**ACTIVITY:** Please repeat exactly the lines below from the one containing "result1 := regOf entry.len" down to the one containing "configLegal s.cfg = true → bits.length", both included, and nothing else.

**GIVEN ENTRIES:**

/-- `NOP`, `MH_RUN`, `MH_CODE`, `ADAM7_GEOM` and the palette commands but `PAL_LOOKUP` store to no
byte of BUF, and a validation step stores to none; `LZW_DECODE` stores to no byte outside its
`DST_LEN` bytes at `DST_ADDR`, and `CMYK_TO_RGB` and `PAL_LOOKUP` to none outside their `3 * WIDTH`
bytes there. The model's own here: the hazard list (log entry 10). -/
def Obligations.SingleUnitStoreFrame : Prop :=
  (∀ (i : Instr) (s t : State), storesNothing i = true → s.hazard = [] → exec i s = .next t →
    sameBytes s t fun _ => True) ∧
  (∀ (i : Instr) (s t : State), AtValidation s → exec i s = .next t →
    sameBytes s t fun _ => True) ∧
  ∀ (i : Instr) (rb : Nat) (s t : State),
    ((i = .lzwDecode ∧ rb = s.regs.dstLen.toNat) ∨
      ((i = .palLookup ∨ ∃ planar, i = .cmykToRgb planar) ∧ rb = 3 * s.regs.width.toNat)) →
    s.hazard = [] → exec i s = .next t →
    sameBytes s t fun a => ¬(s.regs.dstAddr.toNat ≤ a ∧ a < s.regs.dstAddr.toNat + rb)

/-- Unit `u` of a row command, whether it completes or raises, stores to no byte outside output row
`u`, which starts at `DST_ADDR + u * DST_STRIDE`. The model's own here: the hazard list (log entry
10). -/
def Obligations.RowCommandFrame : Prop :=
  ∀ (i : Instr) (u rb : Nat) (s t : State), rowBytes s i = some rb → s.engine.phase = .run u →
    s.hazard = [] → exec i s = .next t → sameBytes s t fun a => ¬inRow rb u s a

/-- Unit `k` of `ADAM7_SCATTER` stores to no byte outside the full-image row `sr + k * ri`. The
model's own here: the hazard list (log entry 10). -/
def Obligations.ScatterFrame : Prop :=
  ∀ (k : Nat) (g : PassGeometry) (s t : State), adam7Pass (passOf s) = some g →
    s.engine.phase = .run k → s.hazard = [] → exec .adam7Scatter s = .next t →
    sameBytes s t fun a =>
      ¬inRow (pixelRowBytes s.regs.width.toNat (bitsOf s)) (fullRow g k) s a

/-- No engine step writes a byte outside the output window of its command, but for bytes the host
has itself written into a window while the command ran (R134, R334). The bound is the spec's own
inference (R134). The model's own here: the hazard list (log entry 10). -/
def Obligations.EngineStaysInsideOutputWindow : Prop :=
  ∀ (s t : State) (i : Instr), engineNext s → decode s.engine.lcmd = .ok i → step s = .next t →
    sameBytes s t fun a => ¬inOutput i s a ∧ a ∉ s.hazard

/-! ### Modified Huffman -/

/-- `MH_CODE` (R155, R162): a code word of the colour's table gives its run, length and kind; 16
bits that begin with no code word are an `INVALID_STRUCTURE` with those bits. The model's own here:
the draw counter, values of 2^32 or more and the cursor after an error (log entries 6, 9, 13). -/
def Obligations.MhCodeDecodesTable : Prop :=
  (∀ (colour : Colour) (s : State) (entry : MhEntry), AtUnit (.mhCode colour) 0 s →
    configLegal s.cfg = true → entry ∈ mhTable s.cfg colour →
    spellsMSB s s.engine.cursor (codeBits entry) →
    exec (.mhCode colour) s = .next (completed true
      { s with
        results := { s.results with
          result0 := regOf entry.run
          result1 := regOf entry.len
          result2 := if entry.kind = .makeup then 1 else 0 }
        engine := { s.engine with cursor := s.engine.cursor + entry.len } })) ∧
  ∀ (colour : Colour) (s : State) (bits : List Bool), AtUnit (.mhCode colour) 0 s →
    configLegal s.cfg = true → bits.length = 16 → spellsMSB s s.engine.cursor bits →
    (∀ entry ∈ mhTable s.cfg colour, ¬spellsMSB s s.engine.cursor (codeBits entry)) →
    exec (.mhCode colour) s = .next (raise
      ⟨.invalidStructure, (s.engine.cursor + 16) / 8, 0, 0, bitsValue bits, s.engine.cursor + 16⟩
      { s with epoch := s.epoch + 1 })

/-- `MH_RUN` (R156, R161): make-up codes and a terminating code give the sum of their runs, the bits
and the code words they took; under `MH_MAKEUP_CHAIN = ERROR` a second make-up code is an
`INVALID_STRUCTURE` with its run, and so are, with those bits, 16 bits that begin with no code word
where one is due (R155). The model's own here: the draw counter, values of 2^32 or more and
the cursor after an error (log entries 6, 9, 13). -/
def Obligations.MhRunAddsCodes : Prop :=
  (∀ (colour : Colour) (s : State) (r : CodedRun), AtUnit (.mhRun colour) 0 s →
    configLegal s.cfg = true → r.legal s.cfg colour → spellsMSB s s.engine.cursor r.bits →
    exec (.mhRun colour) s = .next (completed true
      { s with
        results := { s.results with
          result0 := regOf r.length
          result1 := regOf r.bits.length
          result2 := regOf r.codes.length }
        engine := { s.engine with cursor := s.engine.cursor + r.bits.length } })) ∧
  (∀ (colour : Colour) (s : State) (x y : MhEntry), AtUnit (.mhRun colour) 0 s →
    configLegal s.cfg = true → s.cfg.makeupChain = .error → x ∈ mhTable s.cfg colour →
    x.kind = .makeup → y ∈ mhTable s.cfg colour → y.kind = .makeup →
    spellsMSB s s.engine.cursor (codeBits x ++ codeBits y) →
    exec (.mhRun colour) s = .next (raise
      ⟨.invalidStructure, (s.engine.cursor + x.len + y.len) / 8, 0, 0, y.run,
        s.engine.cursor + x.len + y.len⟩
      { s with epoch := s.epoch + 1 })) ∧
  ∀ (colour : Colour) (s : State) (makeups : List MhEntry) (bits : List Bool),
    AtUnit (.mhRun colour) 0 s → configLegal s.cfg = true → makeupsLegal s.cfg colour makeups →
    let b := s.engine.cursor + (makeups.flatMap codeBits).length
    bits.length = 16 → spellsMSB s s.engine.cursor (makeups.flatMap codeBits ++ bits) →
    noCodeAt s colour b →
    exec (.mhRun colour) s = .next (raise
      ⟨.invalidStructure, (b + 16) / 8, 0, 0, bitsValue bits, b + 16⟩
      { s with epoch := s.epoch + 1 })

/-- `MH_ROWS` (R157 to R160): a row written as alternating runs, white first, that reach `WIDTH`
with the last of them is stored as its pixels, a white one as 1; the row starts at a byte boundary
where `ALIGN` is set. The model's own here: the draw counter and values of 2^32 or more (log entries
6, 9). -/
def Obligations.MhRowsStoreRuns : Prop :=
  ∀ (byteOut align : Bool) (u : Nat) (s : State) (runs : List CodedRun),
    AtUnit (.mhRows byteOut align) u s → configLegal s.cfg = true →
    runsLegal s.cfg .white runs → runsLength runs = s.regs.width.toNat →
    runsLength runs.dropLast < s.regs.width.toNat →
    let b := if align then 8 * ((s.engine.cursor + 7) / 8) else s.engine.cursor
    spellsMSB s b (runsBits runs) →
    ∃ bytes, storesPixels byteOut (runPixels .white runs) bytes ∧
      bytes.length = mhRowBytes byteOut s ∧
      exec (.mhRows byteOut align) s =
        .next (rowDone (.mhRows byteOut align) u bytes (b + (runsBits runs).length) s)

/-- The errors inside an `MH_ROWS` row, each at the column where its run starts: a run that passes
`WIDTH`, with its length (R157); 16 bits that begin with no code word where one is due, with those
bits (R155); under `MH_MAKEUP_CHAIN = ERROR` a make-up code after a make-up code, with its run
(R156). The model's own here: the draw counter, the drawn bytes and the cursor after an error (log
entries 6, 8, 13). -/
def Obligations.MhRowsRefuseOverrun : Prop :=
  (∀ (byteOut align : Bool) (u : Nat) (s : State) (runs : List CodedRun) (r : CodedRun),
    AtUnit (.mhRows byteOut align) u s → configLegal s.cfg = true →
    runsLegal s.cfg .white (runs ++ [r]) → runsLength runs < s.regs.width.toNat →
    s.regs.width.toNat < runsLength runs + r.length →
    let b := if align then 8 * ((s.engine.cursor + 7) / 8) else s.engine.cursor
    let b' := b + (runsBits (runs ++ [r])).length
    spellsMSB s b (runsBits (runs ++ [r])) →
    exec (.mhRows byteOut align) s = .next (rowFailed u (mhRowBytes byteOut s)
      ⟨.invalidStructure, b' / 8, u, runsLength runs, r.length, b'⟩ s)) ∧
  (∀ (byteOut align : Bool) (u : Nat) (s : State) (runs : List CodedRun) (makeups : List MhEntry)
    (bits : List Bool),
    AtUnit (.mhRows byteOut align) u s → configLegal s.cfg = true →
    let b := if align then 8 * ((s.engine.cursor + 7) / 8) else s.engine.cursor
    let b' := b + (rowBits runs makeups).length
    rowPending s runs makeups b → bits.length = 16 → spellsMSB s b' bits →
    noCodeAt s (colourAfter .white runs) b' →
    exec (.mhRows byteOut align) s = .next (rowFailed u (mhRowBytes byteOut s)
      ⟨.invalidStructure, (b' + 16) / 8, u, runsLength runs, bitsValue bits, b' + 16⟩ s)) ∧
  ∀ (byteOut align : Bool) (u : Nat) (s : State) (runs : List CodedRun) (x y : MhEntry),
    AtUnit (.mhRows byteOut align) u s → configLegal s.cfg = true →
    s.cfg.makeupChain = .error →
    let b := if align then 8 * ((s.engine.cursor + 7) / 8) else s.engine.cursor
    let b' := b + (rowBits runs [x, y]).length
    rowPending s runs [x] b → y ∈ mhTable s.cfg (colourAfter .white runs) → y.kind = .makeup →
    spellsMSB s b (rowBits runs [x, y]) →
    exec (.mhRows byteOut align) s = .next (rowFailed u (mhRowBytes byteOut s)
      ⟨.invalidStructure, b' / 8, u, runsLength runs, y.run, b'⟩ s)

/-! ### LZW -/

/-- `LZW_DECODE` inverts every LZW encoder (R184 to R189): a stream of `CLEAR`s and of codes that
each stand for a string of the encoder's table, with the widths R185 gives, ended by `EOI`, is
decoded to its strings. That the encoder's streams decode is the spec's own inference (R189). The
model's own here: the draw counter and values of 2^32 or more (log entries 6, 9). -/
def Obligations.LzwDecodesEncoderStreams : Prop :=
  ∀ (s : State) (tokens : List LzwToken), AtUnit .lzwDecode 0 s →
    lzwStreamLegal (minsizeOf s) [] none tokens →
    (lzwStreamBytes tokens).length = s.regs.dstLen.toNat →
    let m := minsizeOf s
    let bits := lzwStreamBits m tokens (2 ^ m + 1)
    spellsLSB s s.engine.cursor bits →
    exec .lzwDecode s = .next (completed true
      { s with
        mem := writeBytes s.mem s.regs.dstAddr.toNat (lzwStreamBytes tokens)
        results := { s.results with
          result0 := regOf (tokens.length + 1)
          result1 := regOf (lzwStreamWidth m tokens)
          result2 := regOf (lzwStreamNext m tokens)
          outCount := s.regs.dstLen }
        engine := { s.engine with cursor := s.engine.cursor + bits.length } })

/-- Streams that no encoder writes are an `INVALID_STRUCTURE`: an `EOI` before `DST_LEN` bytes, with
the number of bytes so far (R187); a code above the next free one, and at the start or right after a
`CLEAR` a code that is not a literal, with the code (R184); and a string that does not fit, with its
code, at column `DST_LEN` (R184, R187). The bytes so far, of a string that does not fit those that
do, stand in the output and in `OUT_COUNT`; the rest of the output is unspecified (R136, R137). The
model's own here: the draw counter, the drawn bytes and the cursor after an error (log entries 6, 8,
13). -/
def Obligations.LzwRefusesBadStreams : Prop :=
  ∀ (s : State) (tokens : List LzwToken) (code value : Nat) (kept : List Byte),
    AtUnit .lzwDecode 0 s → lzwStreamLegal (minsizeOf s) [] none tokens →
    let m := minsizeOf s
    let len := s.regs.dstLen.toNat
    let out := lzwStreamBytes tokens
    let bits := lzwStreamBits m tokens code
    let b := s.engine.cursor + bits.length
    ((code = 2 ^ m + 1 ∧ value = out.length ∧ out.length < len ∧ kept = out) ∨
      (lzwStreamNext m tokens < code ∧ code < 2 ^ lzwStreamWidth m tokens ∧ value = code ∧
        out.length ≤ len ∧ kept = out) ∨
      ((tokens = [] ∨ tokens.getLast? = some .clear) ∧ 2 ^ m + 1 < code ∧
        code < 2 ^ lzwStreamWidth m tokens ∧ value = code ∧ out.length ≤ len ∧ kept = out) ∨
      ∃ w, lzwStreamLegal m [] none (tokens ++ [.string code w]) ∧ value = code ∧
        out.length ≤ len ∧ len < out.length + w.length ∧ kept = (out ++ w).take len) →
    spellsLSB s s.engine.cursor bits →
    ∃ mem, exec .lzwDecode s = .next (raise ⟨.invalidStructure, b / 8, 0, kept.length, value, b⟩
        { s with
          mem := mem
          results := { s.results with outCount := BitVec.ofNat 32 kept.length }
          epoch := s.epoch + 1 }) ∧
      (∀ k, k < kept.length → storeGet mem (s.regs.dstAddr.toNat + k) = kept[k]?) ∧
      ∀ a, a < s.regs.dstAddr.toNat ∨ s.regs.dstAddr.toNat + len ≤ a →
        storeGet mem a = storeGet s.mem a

**RESPONSE TO THE TASK:**
          result1 := regOf entry.len
          result2 := if entry.kind = .makeup then 1 else 0 }
        engine := { s.engine with cursor := s.engine.cursor + entry.len } })) ∧
  ∀ (colour : Colour) (s : State) (bits : List Bool), AtUnit (.mhCode colour) 0 s →
    configLegal s.cfg = true → bits.length = 16 → spellsMSB s s.engine.cursor bits →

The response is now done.